You model would be over specify if you do:

``````    sd_a_r = pm.HalfNormal("sd_a_r", sd=100, shape=n_res_rate)
sd_b_r = pm.HalfNormal("sd_b_r", sd=100, shape=n_res_rate)

a_r = pm.HalfNormal("a_r", sd=sd_a_r, shape=n_res_rate)
b_r = pm.HalfNormal("b_r", sd=sd_b_r, shape=n_res_rate)
``````

plus sd=100 is likely too much. Try instead:

``````    sd_a_r = pm.HalfNormal("sd_a_r", sd=5)
sd_b_r = pm.HalfNormal("sd_b_r", sd=5)

a_r = pm.HalfNormal("a_r", sd=sd_a_r, shape=n_res_rate)
b_r = pm.HalfNormal("b_r", sd=sd_b_r, shape=n_res_rate)
``````

@junpenglao thanks for that suggestion! I’ve tried this and several other combinations of specifying hyper parameters for the 3 variables and cannot get it to recover the parameters correctly. I’ve also tried not setting prior distributions for the `sd` parameters and just hard coding them in the `a` and `b` parameters with marginally better luck.
E.g.
1)

2)

I’m really stumped here! Shouldn’t this be a fairly easy model to sample?

Well,

My suggestion is to avoid using a Beta-binomial model - a logistic mixed model would be much easier to implement (and we understand it better as well) .

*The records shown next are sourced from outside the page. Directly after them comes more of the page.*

/-- A quire has been woken (R269, R525, R541): on, its domain reset and cleared. -/
def State.wakeDone (s : State) (q : Nat) : State :=
  let s := forL (quireTiles q) (fun t s => s.clearScratch t) s
  (s.clearQscratch q).modQuire q fun x => { x with power := .on, chan := [] }

/-- Writes of QC_CMD and QC_WAYMAP that waited for the wake are applied (R525). -/
def State.applyHeldWrites (s : State) (q : Nat) : State :=
  let l := (s.quire q).held
  let s := s.modQuire q fun x => { x with held := [] }
  match s.quireRoom q with
  | some r => forL l (fun h s => s.qregWrite r q h.off h.v.toNat) s
  | none => s

/-- What waited for a quire goes on: register writes, launches and TLPs (R70, R420, R525). -/
def State.resumeQuire (s : State) (q : Nat) : State :=
  let s := (s.applyHeldWrites q).deliverLaunches q
  forN 17 (fun f s => if (s.fn f).held.isEmpty then s else s.drainTlps f (s.fn f).held.length) s

/-! ### Commands on power (R521 to R525, R531) -/

/-- POWER_REQUEST at step 13 (R521, R522, R529, R531). -/
def State.powerRequestEffect (s : State) (acc : W64) (v : Nat) : Eff :=
  if 2 < v then .refuse stRANGE s
  else if v = 2 && s.anyFormed then .refuse stSTATE s
  else
    let s := s.modPow fun p => { p with kIdle := 0, kStandby := 0, island := { p.island with lastRequest := BitVec.ofNat 8 v } }
    match v with
    | 0 => .ok s.leaveIdle
    | 1 => if s.pow.neg.isSome || s.pow.state ≠ .run then .ok s else .ok (s.negotiate 1 (sleepBlocks 1) none none)
    | _ => if s.pow.neg.isSome then .done stSTATE [255, 1] s else .wait (s.negotiate 2 (sleepBlocks 2) (some acc) none)

/-- The quires that a mask of 10 bytes names. -/
def maskQuires (bs : List Byte) : List Nat := bitList 80 (fieldAt bs 1 10)

/-- QUIRE_GATE (R523). -/
def State.quireGateEffect (s : State) (acc : W64) (bs : List Byte) : Eff :=
  let r := fieldAt bs 0 1
  let qs := maskQuires bs
  if !(r < 16 && (s.room r).isFormed) then .refuse stSTATE s
  else if qs.any fun q => !(s.roomQuires r).contains q then .refuse stRANGE s
  else
    let qs := qs.filter fun q => (s.quire q).power = .on
    if s.pow.neg.isSome then .done stSTATE [255, 1] s
    else if qs.isEmpty then .done stOK [255, 0] s
    else .wait (s.negotiate 3 qs (some acc) (some (toRoom r)))

/-- Every quire of the mask runs. -/
def State.maskAwake (s : State) (bs : List Byte) : Bool := (maskQuires bs).all fun q => (s.quire q).power = .on

/-- QUIRE_WAKE (R523, R525). -/
def State.quireWakeEffect (s : State) (bs : List Byte) : Eff :=
  let r := fieldAt bs 0 1
  let qs := maskQuires bs
  if !(r < 16 && (s.room r).isFormed) then .refuse stSTATE s
  else if qs.any fun q => !(s.roomQuires r).contains q then .refuse stRANGE s
  else
    let s := forL qs (fun q s => s.askWake q) s
    if s.maskAwake bs then .ok s else .wait s

/-! ### Power removed and applied (R430, R533, R536 to R542) -/

/-- The fault records of the rooms, which outlive power (R404 #3011). -/
def keptFaults (t : Tbl Room) : Tbl Room := t.foldl (fun u e => Tbl.put {} u e.1 { flt := e.2.flt }) []

/-- A record as it stands in MRAM: who waits for it and what it acted on beside its value are gone. -/
def recKept (r : Record) : Record := { r with waiting := [], full := [] }

/-- The Ledger as it stands in MRAM, before recovery rebuilds the rest (R466, R474, R479). -/
def ledKept (l : Ledger) : Ledger :=
  { recs := l.recs.map recKept, nextAcc := l.nextAcc, heads := l.heads, last := l.last }

/-- A Vault job when power goes (R489): the extent in progress has completed. -/
def jobKept (j : VaultJob) : VaultJob := { j with inExtent := false, stop := some 3 }

/-- The hub domain loses power, or is reset (R430, R541): what MRAM, NAND, fuses and the island hold stays, and everything else goes to its reset value. -/
def State.hubOff (s : State) (st : PowerState) (cause : Nat) : State :=
  let p := s.pow
  { pending := s.pending, out := s.out, free := s.free,
    reb := { usable := s.reb.usable, bank := s.reb.bank, marks := s.reb.marks, markLog := s.reb.markLog },
    integ := { log := s.integ.log, lost := s.integ.lost, poisoned := s.integ.poisoned },
    rooms := keptFaults s.rooms, plans := s.plans,
    pcie := { perst := s.pcie.perst },
    bil := { keys := s.bil.keys.map fun e => (e.1, { e.2 with heldOff := false }), smbusHeld := s.bil.smbusHeld, asel := s.bil.asel },
    led := ledKept s.led,
    vault := { objects := s.vault.objects, jobs := s.vault.jobs.map jobKept },
    glz := { refLoop := s.glz.refLoop },
    pow := { state := st, byRequest := p.byRequest, refusals := p.refusals, hottest := p.hottest, watts := p.watts, inputOk := p.inputOk, auxOk := p.auxOk,
             thermal := p.thermal, heldWake := p.heldWake, inReset := p.inReset, cause := BitVec.ofNat 8 cause, resetPos := s.posOrZero,
             island := p.island, lastReset := p.lastReset, bootLog := p.bootLog, store := p.store } }

/-- A device reset (R541, R542): as a power-on, with its cause. -/
def State.deviceReset (s : State) (cause : Nat) : State := s.hubOff .run cause

/-- 48 V conversion starts (R567), with the event that led to it (R538). -/
def State.startHub (s : State) (wake : Nat) : State :=
  s.modPow fun p => { p with starting := true, heldWake := false, island := { p.island with wakeCause := BitVec.ofNat 8 wake } }

/-- A wake of R534 reaches the island: it powers the part on, or is held while the 48 V input is out of range (R538). Only STANDBY by request waits for one. -/
def State.islandWake (s : State) (wake : Nat) : State :=
  if s.pow.state = .standby && s.pow.byRequest && !s.pow.starting then
    (if s.pow.inputOk then s.startHub wake
     else s.modPow fun p => { p with heldWake := true, island := { p.island with wakeCause := BitVec.ofNat 8 wake } })
  else if s.hubOn then
    match s.pow.neg with
    | some n => if n.target ≠ 3 then s.modPow fun p => { p with neg := some { n with active := some (n.active.getD (n.todo.headD 10)) } } else s
    | none => s
  else s
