/-! ### Cues (R63 to R92) -/

/-- A write by `w` reaches cue entry `c`, which room `r` owns (R63, R64). -/
def CueWriter (s : State) (w : Writer) (c : CueRef) (r : RoomId) : Prop :=
  s.cueOwnerOf c = some r.val ∧ match c with
  | .quire q _ => WriterReaches s w q r
  | .dev _ => ∃ f, w = .host f ∧ HostAt s f r

/-- From `s` to `n` cue entry `c` becomes `x`; nothing else changes but what `w` has staged and the router. -/
def OnlyCue (s n : State) (w : Writer) (c : CueRef) (x : CueEntry) : Prop :=
  n.cueAt c = x ∧ (∀ d, d ≠ c → n.cueAt d = s.cueAt d) ∧ (∀ k, { n.quire k with cue := (s.quire k).cue } = s.quire k) ∧ StagingOnly s n w ∧
  { n with cue := s.cue, quires := s.quires, tiles := s.tiles, fns := s.fns, irq := s.irq } = s

/-- CUE_ERR of the table of entry `c`, or of room `r` for a device entry (R89, R392). -/
def cueErrOf (s : State) (c : CueRef) (r : Nat) : W32 := match c with | .quire q _ => (s.quire q).cueErr | .dev _ => (s.room r).cueErr

/-- The entry as arming leaves it (R67). -/
def armed (e : CueEntry) : CueEntry := { e with arm := true, fires := 0, done := false, missCode := 0, due := none, restored := false }

/-- The fire of cue `c` is issued with action `a`: it is the next of its table, and no sleep negotiation is under way (R77). -/
def Fires (s : State) (c : CueRef) (a : Nat) (e : CueEntry) : Prop := s.cueNext c a = true ∧ s.pow.neg = none ∧ s.cueAt c = e

/-- Cue `c`, which was `e`, has fired: FIRES counts it and it moves on as R81 says; `miss` is the code of a refused action (R71). It is given where its next occurrence is still ahead. -/
def Fired (s n : State) (c : CueRef) (e : CueEntry) (miss : Nat) : Prop :=
  let x := s.cueAfter { e with fires := e.fires + 1, miss := if miss = 0 then e.miss else true, missCode := if miss = 0 then e.missCode else BitVec.ofNat 4 miss } true
  (x.arm = false ∨ s.cueReached x = false → n.cueAt c = x ∧ ∀ d, d ≠ c → n.cueAt d = s.cueAt d) ∧
  n.dev.cueMiss = (if miss = 0 then s.dev.cueMiss else s.dev.cueMiss + 1)

/-! ### The host attachment (R405 to R433) -/

/-- An access of function `f` takes effect at once: no TLP waits before it and no sleep negotiation is under way (R420). -/
def Direct (s : State) (f : FnId) : Prop := s.pow.neg = none ∧ (s.fn f).held = []

/-- The function with HOST_ERR recording an access and its event (R432): BAR number, offset and code. -/
def hostErred (x : Fn) (bar off code : Nat) : Fn := { x with hostErr := BitVec.ofNat 64 (off * 2 ^ 32 + bar * 16 + code), hostEvt := x.hostEvt ||| 1 }

/-- From `s` to `n` entry `k` of the MSI-X table of function `f` becomes `e`, `l` is sent, and nothing else changes. -/
def OnlyMsix (s n : State) (f : FnId) (k : Nat) (e : Msix) (l : List Out) : Prop :=
  Tbl.get {} (n.fn f).msix k = e ∧ (∀ j, j ≠ k → Tbl.get {} (n.fn f).msix j = Tbl.get {} (s.fn f).msix j) ∧ { n.fn f with msix := (s.fn f).msix } = s.fn f ∧
  (∀ j, j ≠ f.val → n.fn j = s.fn j) ∧ n.out = s.out ++ l ∧ { n with fns := s.fns, out := s.out } = s

/-- Function `f` is at the state that R425 and R426 leave: aperture, MSI-X and mailbox at their reset values, HOST_ERR, HOST_EVT and the staging slot kept. -/
def HostSideReset (f : Nat) (x y : Fn) : Prop :=
  y = { hostErr := x.hostErr, hostEvt := x.hostEvt, stage := x.stage, latch := x.latch, held := x.held.filter (heldPosted f) }

/-! ### Bilbin (R442 to R465) -/

/-- Frame `q` reaches the part on an Ethernet or mailbox transport and passes point 8 and the version check (R366, R455 steps 1 and 2). -/
def FrameReaches (s : State) (tr : BitVec 8) (q : Frame) : Prop :=
  tr.toNat < 19 ∧ s.hears tr = true ∧ s.pow.neg = none ∧ frameGood q = true ∧ Uninjected s 8 255 ∧ q.ver = 1

/-- Frame `q` belongs to the open session `x`, its TAG is right, and its client lies in the range of key slot `k` (R450, R455 steps 3 to 5). -/
def InSession (s : State) (tr : BitVec 8) (q : Frame) (x : Session) (k : KeySlot) : Prop :=
  FrameReaches s tr q ∧ s.openSession tr q.session = some x ∧ q.tag = frameTag x.ks q ∧ s.slotOf x.slot = k ∧ k.has q.client = true

/-- Command `c` completes from `s`: it leaves `u` and sends the reply `f` on transport `tr` under session key `ks`, nothing else but the router (R446, R450). -/
def Replies (s : State) (c : Instr) (u : State) (tr : BitVec 8) (f : Frame) (ks : Option (List Byte)) : Prop :=
  ∃ n, exec c s = .next n ∧ { n with irq := (u.sendFrame tr f ks).irq } = u.sendFrame tr f ks

/-- `u` with a refused frame counted as `k` of #6304.01. -/
def refusedAs (u : State) (k : Nat) : State := { u with bil := { u.bil with errors := Tbl.put 0 u.bil.errors k (Tbl.get 0 u.bil.errors k + 1) } }

/-- A setting is written: in `n` entry `idx`.`sub` holds `v`, and every other writable entry what it held in `s`. -/
def OnlySetting (s n : State) (idx sub : Nat) (v : List Byte) : Prop :=
  n.cfg idx sub = v ∧ ∀ i j, i < 0x10000 → j < 256 → (i ≠ idx ∨ j ≠ sub) → n.cfg i j = s.cfg i j

/-- The island's SMBus block answer, and no write awaited, with `b` as the reply (R444, R535). -/
def smbusReplied (s : State) (b : Option (List Byte)) : State := { s with bil := { s.bil with smbusReply := b, smbusWait := none } }

/-! ### The Ledger and the Vault (R466 to R490) -/

/-- The records of a Ledger rise in accession number from 1, below the next one; its checkpoint stands for records made. -/
def Ordered (l : Ledger) : Prop :=
  l.recs.Pairwise (fun a b => a.accession.toNat < b.accession.toNat) ∧ (∀ r ∈ l.recs, r.accession ≠ 0 ∧ r.accession.toNat < l.nextAcc.toNat) ∧
  (∀ c, l.last = some c → c.a.toNat < l.nextAcc.toNat) ∧ l.nextAcc.toNat + 0x10000 < 2 ^ 64

/-- The Ledger takes `k` more event entries at once: none waits, and that many slots are free (R469, R479). -/
def RoomForEvents (l : Ledger) (k : Nat) : Prop := Ordered l ∧ l.deferred = [] ∧ k ≤ ledFree l

/-- The Ledger holds an event record with code `code` and fields `v` (R469). -/
def EventHeld (n : State) (code : BitVec 16) (v : List Byte) : Prop := ∃ y ∈ n.led.recs, y.kind = 3 ∧ y.done = true ∧ y.index = code ∧ y.value = v

/-- VAULT_END is recorded for job `j` with `bytes` done and a code of R485. -/
def JobEnded (n : State) (j : VaultJob) (bytes code : Nat) : Prop :=
  EventHeld n 6 (leBytes 2 j.object.toNat ++ leBytes 8 j.accession.toNat ++ leBytes 8 bytes ++ leBytes 1 code)

/-- The COMMAND record `r` of the Ledger stays open until recovery: not DONE, not acknowledged, and no entry of it torn (R474). -/
def OpenRec (s : State) (torn : List Nat) (r : Record) : Prop := r ∈ s.led.recs ∧ r.kind = 1 ∧ r.done = false ∧ r.acked = false ∧ hit torn r.slots = false

/-- The hold-up check for an extent of `bytes` passes with the free values that it measures next (R488, log 36). -/
def holdPasses (s : State) (bytes : Nat) : Bool := s.pow.inputOk && holdEnough (Config.free 32 s.free).toNat (Config.free 32 (s.free + 1)).toNat bytes

/-! ### Glaze (R493 to R517, R584) -/

/-- From `s` to `n` a command changes pipe `p` alone, which becomes `x`, beside what recording and replying change. -/
def OnlyPipe (s n : State) (p : Nat) (x : Pipe) : Prop :=
  n.pipe p = x ∧ (∀ k, k ≠ p → n.pipe k = s.pipe k) ∧ ReplyOnly { s with glz := { s.glz with pipe := n.glz.pipe } } n

/-- Command `c` completes from `s`; the output `o` becomes `x`, and nothing else changes but the router. -/
def LeavesVid (s : State) (c : Instr) (o : VidOut) (x : VOut) : Prop :=
  ∃ n, exec c s = .next n ∧ n.vid o = x ∧ (∀ k, k ≠ o → n.vid k = s.vid k) ∧ n.vout 2 = s.vout 2 ∧
    { n with glz := { n.glz with out := s.glz.out, refLoop := s.glz.refLoop }, irq := s.irq } = s

/-- The pipe after a commit refused with `code` and `layer` (R508); its read has ended (R507). -/
def commitRefused (x : Pipe) (code layer : Nat) : Pipe :=
  { x with refused := true, refCode := BitVec.ofNat 8 code, refLayer := BitVec.ofNat 8 layer, refusals := x.refusals + 1, reading := false, takenAt := none }

/-- Layer `l` of a pipe holds a state `y` from this boundary on, which shows its previous state still (R511, R512). -/
def Held (x y : Pipe) (l : Nat) (z : Layer) : Prop :=
  imageLayer y.active l = imageLayer x.active l ∧ Tbl.get none y.heldL l = some z ∧ Tbl.get 0 y.heldCnt l = Tbl.get 0 x.heldCnt l + 1

/-- Layer `l` of a pipe shows state `z` from this boundary on (R512). -/
def Flipped (y : Pipe) (l : Nat) (z : Layer) : Prop := imageLayer y.active l = z ∧ Tbl.get none y.heldL l = none ∧ Tbl.get 0 y.heldCnt l = 0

Ah thanks, although that’s a downer! Would you happen to know of any good examples of how to respecify something like this? Sorry if this is a little noob-y, but do you mean rewriting this multiplicative model into an additive model by taking logs? And then doing a hierarchical GLM (like the ones in the PyMC3 examples?)
I’ve looked at those of course, but I haven’t been able to figure out how to frame my data generating process into something like that.